Failure during rebalance due to badmatch?


#1

I have two virtual machines, they are a bit different. They are in the same domain and can talk to eachother.

ServerA: Windows Server Standard (2007) SP2. 32bit, 2GB RAM.
ServerB: Windows Server 2008 R2 SP1. 64bit, 4GB RAM.

I have only one bucket that i created “default” with one view that returns all items. That’s it. (I deleted the sample buckets).

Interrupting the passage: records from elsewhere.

-- ==== Sys2Proof/Config.lean ====
section
/-!
DEFINITION. The constants that 00_scope.md R8 fixes for the block, the events that the environment issues, and the two
free values of the model.
The parameters R8 leaves to the implementer and gives a value (FONT, SHL_VF_RAW, KEY_TIEBREAK) stand in
Machine/Parameters.lean.
-/

namespace Sys2Proof

/-- Memory size in bytes (00_scope.md R8, 20_memory.md R28). -/
abbrev Config.memBytes : Nat := 4096

/-- Program origin and the value of PC after Reset (00_scope.md R8). -/
abbrev Config.programOrigin : Nat := 0x200

/-- Bytes of the program area 0x200..0xFFF: the longest rom that Reset takes (70_reset_and_hazards.md R126). -/
abbrev Config.romMax : Nat := 3584

/-- Bytes of the font area 0x000..0x04F (10_state.md R25). -/
abbrev Config.fontBytes : Nat := 80

/-- The random byte of the k-th executed Cxkk when the environment drives none: a free value, any byte, no
correlation between draws (00_scope.md R9, 92_eei_decisions.md D13; DESIGN CHOICE, log 2, safe). It has no body on
purpose. -/
opaque Config.freeRnd : Nat → Byte

/-- The events through which alone the state changes (00_scope.md R5), and the batched tick (60_exceptions.md R113). -/
inductive Machine.Event where
  /-- The program load: build the initial state. -/
  | reset (rom : List Byte)
  /-- Execute one instruction, with the random byte of this Step. -/
  | step (rnd : Byte)
  /-- One 60 Hz tick. -/
  | tick
  /-- k ticks with nothing in between. -/
  | tickBatch (k : Nat)
  /-- The current levels of the 16 keys. -/
  | keySample (new : Vector Bool 16)
  /-- Read the display; changes nothing. -/
  | readout
  deriving DecidableEq, Repr, Inhabited

/-- The k-th event of the environment's infinite interleaving: a free value, any sequence of events (00_scope.md R6,
92_eei_decisions.md D2; DESIGN CHOICE, log 1, safe). It has no body on purpose. -/
opaque Config.freeEvent : Nat → Machine.Event

end Sys2Proof
end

I can make a cluster out of these two machines, and when joined - the console wants me to do a Rebalance. Everytime i try to do a Rebalance I get weird exceptions in the log. I googled myself to dust and see entries in your issue system, and some other wiki, but nothing helps. I tried uninstalling and re-installing Couchbase on ServerB several times to no avail. (Didn’t touch ServerA since it seems to work on its own.)

This is the log:

Rebalance exited with reason {unexpected_exit,
{‘EXIT’,<0.13550.3>,
{badmatch,
[{‘EXIT’,
{downstream_closed,
{gen_server,call,
[<12830.21361.0>,had_backfill,
30000]}}}]}}}

ns_orchestrator002

ns_1@192.168.50.135

12:19:54 - Wed Jul 10, 2013

<0.13543.3> exited with {unexpected_exit,
{‘EXIT’,<0.13550.3>,
{badmatch,
[{‘EXIT’,
{downstream_closed,
{gen_server,call,
[<12830.21361.0>,had_backfill,30000]}}}]}}}

ns_vbucket_mover000

ns_1@192.168.50.135

12:19:54 - Wed Jul 10, 2013

Bucket “default” rebalance does not seem to be swap rebalance

ns_vbucket_mover000

ns_1@192.168.50.135

11:55:06 - Wed Jul 10, 2013

Bucket “default” loaded on node ‘ns_1@192.168.0.61’ in 0 seconds.

ns_memcached001

ns_1@192.168.0.61

11:55:05 - Wed Jul 10, 2013

Started rebalancing bucket default

ns_rebalancer000

ns_1@192.168.50.135

11:55:05 - Wed Jul 10, 2013

Starting rebalance, KeepNodes = [‘ns_1@192.168.50.135’,‘ns_1@192.168.0.61’], EjectNodes = []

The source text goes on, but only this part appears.